The memorable quote:

"In the age of Abu Ghraib, the unashamed passion of torture-genre groupies is mainstream and normal. Aintitcool.com commentator "funnyhat," writing about "See No Evil," a torture entry from last summer, is confused by anti-torture opprobrium. "Why does everyone call it 'torture porn'?" funnyhat asks. "It's entertainment, not a fetish! 'See No Evil,' while not the greatest movie, was a great step forward for horror fans who love our torture."

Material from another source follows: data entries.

/-- Settles O6: the halt test, the fetch bound and the decode, in the order of R90. -/
theorem stepStopsWithoutAnInstruction : Obligations.StepStopsWithoutAnInstruction := fun _ =>
  ⟨step_at_end, step_past_end, fun hp =>
    ⟨fun _ _ => step_decode_error hp, fun _ _ _ => step_decode_error hp, fun _ => step_decode_error hp⟩⟩

theorem Fault.ofDecode_ne_endOfBuffer (e : DecodeError) : Fault.ofDecode e ≠ .endOfBuffer := by
  cases e <;> exact nofun

/-- No instruction halts: the fault of an instruction is that of a data access (R110). -/
theorem exec_ne_halt (i : Instr) : exec i s ≠ .fault .endOfBuffer := by
  intro h
  obtain ⟨-, m, -, hm⟩ := exec_fault h
  cases hm.outOfRange

/-- Settles O7: past the end and where decoding fails the fault has another name, and no instruction raises the halt. -/
theorem haltsExactlyAtEndOfBuffer : Obligations.HaltsExactlyAtEndOfBuffer := by
  refine fun s => ⟨fun h => ?_, step_at_end⟩
  obtain hlt | heq | hgt := Nat.lt_trichotomy s.ip.toNat s.buf.length
  · cases hd : decode s.buf s.ip.toNat with
    | error e =>
      rw [step_decode_error hlt hd] at h
      exact absurd (Host.Outcome.fault.inj h) (Fault.ofDecode_ne_endOfBuffer e)
    | ok r =>
      rw [step_decoded (i := r.1) (n := r.2) hlt hd] at h
      exact absurd h (exec_ne_halt r.1)
  · exact heq
  · rw [step_past_end hgt] at h
    cases h

end Machine

end Sys2Proof
end

section
/-! PROOFS. What the executor runs for each of the 34 instructions, in four forms (40_datapath.md R91, R106): a `mov`, an ALU
operation, `jnz`, a handler-less mnemonic. From it: the executor over records, and where an instruction is refused or faults
(60_exceptions.md R205 to R208). -/

namespace Sys2Proof.Machine

/-! ### The four forms -/

/-- What `exec i` runs, with the operands of `i`'s record and its own length. A `mov` has at most one memory operand (R99). -/
inductive ExecForm (i : Instr) : Prop where
  | mov (dst : Place) (src : Operand) (hm : i.record.mnemonic = .mov) (ho : i.record.operands = [dst.operand, src])
      (hone : dst.operand.isMemory = false ∨ src.isMemory = false)
      (hx : ∀ s, exec i s = movTo i.record.width dst src i.len s)
  | alu (op : AluOp) (dst : Place) (src : Operand) (hm : i.record.mnemonic = AluOp.mnemonic op)
      (ho : i.record.operands = [dst.operand, src]) (hx : ∀ s, exec i s = aluTo op i.record.width dst src i.len s)
  | jnz (d : Byte) (hi : i = .jnz d)
  | handlerless (d : Word) (hm : isHandlerless i = true) (ho : i.record.operands = [.immediate d none]) (hl : i.len = 2)
      (hx : ∀ s, exec i s = noHandlerStep i.record.mnemonic s)

theorem aluAcc_eq_aluTo (op : AluOp) (w : Width) (imm : ImmField) (len : Nat) (s : State) :
    aluAcc op w imm len s = aluTo op w (.register .ax) (.immediate (imm.value false w) none) len s := by cases w <;> rfl

theorem execMovRegImm_eq_movTo (w : Width) (r : Reg) (imm : ImmField) (s : State) :
    execMovRegImm w r imm s =
      movTo w (.register r) (.immediate (imm.value false w) none) (1 + immLength false w) s := by cases w <;> rfl

theorem rm_one_memory (d : Dir) (reg : Reg) (rm : RmOperand) :
    (rmDest d reg rm).operand.isMemory = false ∨ (rmSource d reg rm).isMemory = false := by
  cases d with
  | toReg => exact .inl rfl
  | toRm => exact .inr rfl

theorem execForm (i : Instr) : ExecForm i := by
  cases i with
  | movRm d w reg rm => exact .mov _ _ rfl rfl (rm_one_memory d reg rm) fun _ => rfl
  | movIm w ignored rm imm => exact .mov _ _ rfl rfl (.inr rfl) fun _ => rfl
  | movAccMem w a => exact .mov _ _ rfl rfl (.inl rfl) (execMovAccMem_eq_movTo w a)
  | movMemAcc w a => exact .mov _ _ rfl rfl (.inr rfl) (execMovMemAcc_eq_movTo w a)
  | movRegImm w reg imm => exact .mov _ _ rfl rfl (.inl rfl) (execMovRegImm_eq_movTo w reg imm)
  | addRm d w reg rm => exact .alu .add _ _ rfl rfl fun _ => rfl
  | subRm d w reg rm => exact .alu .sub _ _ rfl rfl fun _ => rfl
  | cmpRm d w reg rm => exact .alu .cmp _ _ rfl rfl fun _ => rfl
  | addIm sx w rm imm => exact .alu .add _ _ rfl rfl fun _ => rfl
  | subIm sx w rm imm => exact .alu .sub _ _ rfl rfl fun _ => rfl
  | cmpIm sx w rm imm => exact .alu .cmp _ _ rfl rfl fun _ => rfl
  | addAcc w imm => exact .alu .add _ _ rfl rfl (aluAcc_eq_aluTo .add w imm _)
  | subAcc w imm => exact .alu .sub _ _ rfl rfl (aluAcc_eq_aluTo .sub w imm _)
  | cmpAcc w imm => exact .alu .cmp _ _ rfl rfl (aluAcc_eq_aluTo .cmp w imm _)
  | jnz d => exact .jnz d rfl
  | _ d => exact .handlerless (sext16 d) rfl rfl rfl fun _ => rfl

variable {i : Instr} {s : State}

/-! ### The executor over records -/

section Execute

variable {I : Instruction} (len : Nat) (s : State)

theorem execute_mov {dst : Place} {src : Operand} (hm : I.mnemonic = .mov) (ho : I.operands = [dst.operand, src]) :
    execute I len s = movTo I.width dst src len s := by
  obtain ⟨m, w, os, raw⟩ := I
  obtain rfl : m = .mov := hm
  obtain rfl : os = [dst.operand, src] := ho
  cases dst <;> cases w <;> rfl

/-- The operands of a register form are read as `ReadOperand` gives them (R95). -/
theorem execute_alu {op : AluOp} {dst : Place} {src : Operand} (hm : I.mnemonic = AluOp.mnemonic op)
    (ho : I.operands = [dst.operand, src]) : execute I len s = aluTo op I.width dst src len s := by
  obtain ⟨m, w, os, raw⟩ := I
  obtain rfl : m = AluOp.mnemonic op := hm
  obtain rfl : os = [dst.operand, src] := ho
  cases op <;> cases w <;> cases dst <;> cases src <;> rfl

theorem execute_handlerless {o : Operand} (hm : mnemonicClass I.mnemonic = .noHandler) (ho : I.operands = [o]) :
    execute I 2 s = noHandlerStep I.mnemonic s := by
  unfold execute noHandlerStep
  simp only [hm, ho]
  cases s.policy <;> rfl

theorem execute_jnz (d : Byte) : execute (Instr.jnz d).record 2 s = exec (.jnz d) s := by
  have hexec : exec (.jnz d) s = finish .ok (if s.zf then advance 2 s else branchBy (sext16 d) (advance 2 s)) := rfl
  have hexecute : execute (Instr.jnz d).record 2 s =
      finish .ok (if s.zf = false then branchBy (sext16 d) (advance 2 s) else advance 2 s) := rfl
  rw [hexec, hexecute]
  cases s.zf <;> rfl

end Execute

theorem mnemonicClass_of_handlerless (h : isHandlerless i = true) : mnemonicClass i.record.mnemonic = .noHandler := by
  simp only [isHandlerless, isMov, isAlu] at h
  revert h
  cases i.record.mnemonic <;> decide

/-- Settles O38: form by form, `execute` on the record runs what `exec` runs. -/
theorem execIsExecuteOfTheRecord : Obligations.ExecIsExecuteOfTheRecord := by
  intro i s
  cases execForm i with
  | mov dst src hm ho _ hx => rw [hx, execute_mov _ _ hm ho]
  | alu op dst src hm ho hx => rw [hx, execute_alu _ _ hm ho]
  | jnz d hi =>
    subst hi
    exact (execute_jnz s d).symm
  | handlerless d hm ho hl hx => rw [hx, hl, execute_handlerless _ (mnemonicClass_of_handlerless hm) ho]

/-! ### Refusals -/

theorem movTo_refused {w : Width} {dst : Place} {src : Operand} {len : Nat} {r : Refusal} :
    movTo w dst src len s = .refused r ↔ r = .byteWidthExecution ∧ w = .byte := by
  cases w with
  | byte => simp [movTo, eq_comm (a := r)]
  | word =>
    simp only [movTo]
    split
    · simp
    · split <;> simp [finish]

theorem aluTo_refused {op : AluOp} {w : Width} {dst : Place} {src : Operand} {len : Nat} {r : Refusal} :
    aluTo op w dst src len s = .refused r ↔
      r = .byteWidthExecution ∧ w = .byte ∨
      r = .aluMemoryOperand ∧ w = .word ∧ [dst.operand, src].any (·.isMemory) = true := by
  cases w with
  | byte => simp [aluTo, eq_comm (a := r)]
  | word =>
    cases dst <;> cases src <;> simp [aluTo, finish, Place.operand, Operand.isMemory, eq_comm (a := r)]

theorem noHandlerStep_refused {m : Mnemonic} {r : Refusal} :
    noHandlerStep m s = .refused r ↔ r = .noHandler m ∧ s.policy = .refuse := by
  obtain ⟨hp, h⟩ | ⟨hp, h⟩ := noHandlerStep_cases m s <;> simp [h, hp, eq_comm (a := r)]

theorem isMov_of_mov (h : i.record.mnemonic = .mov) : isMov i = true := decide_eq_true h

theorem isMov_eq_false_of_aluMnemonic {op : AluOp} (h : i.record.mnemonic = AluOp.mnemonic op) : isMov i = false := by
  cases op <;> simp [isMov, h, AluOp.mnemonic]

theorem isMov_eq_false_of_handlerless (h : isHandlerless i = true) : isMov i = false := by
  simp only [isHandlerless, Bool.and_eq_true, Bool.not_eq_true'] at h
  exact h.1.1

"I love to torture!" Bela Lugosi shouted in a quaint (like the Geneva Convention) 1935 chiller called "The Raven." "I tear torture from myself in torturing you," Lugosi added, showing a level of insight denied current films, whose best critic could be Limbaugh. "You ever heard of emotional release? I'm talking about people having a good time," Limbaugh said of the Abu Ghraib pranksters in 2004.

... Torture is what we watch acted-out in front of us as we sit in movie theaters eating nachos. Torture is serial and endless, like entertainment, and comes to us in the guise of fun, as it did at Abu Ghraib. The two are beginning to merge."

So is the public's interest in torture as genre directly related to Abu Ghraib? I think that's simplistic, as anyone who has seen Reservoir Dogs, Pulp Fiction or Audition (all pre-9/11) will tell you. In fact, going back to an earlier post about the tendency to wax nostalgic, I'd say this op-ed writer wants to assert that the torture films of earlier eras somehow "meant" something more, compared to the Abu Ghraib era films. Any of you reading your Black Dahlia books might feel differently.

What is interesting though is the discussion of torture genre as entertainment vs. fetish. (And its nice to see Lugosi quoted, even if there were better quotes from his other Poe film, The Black Cat.)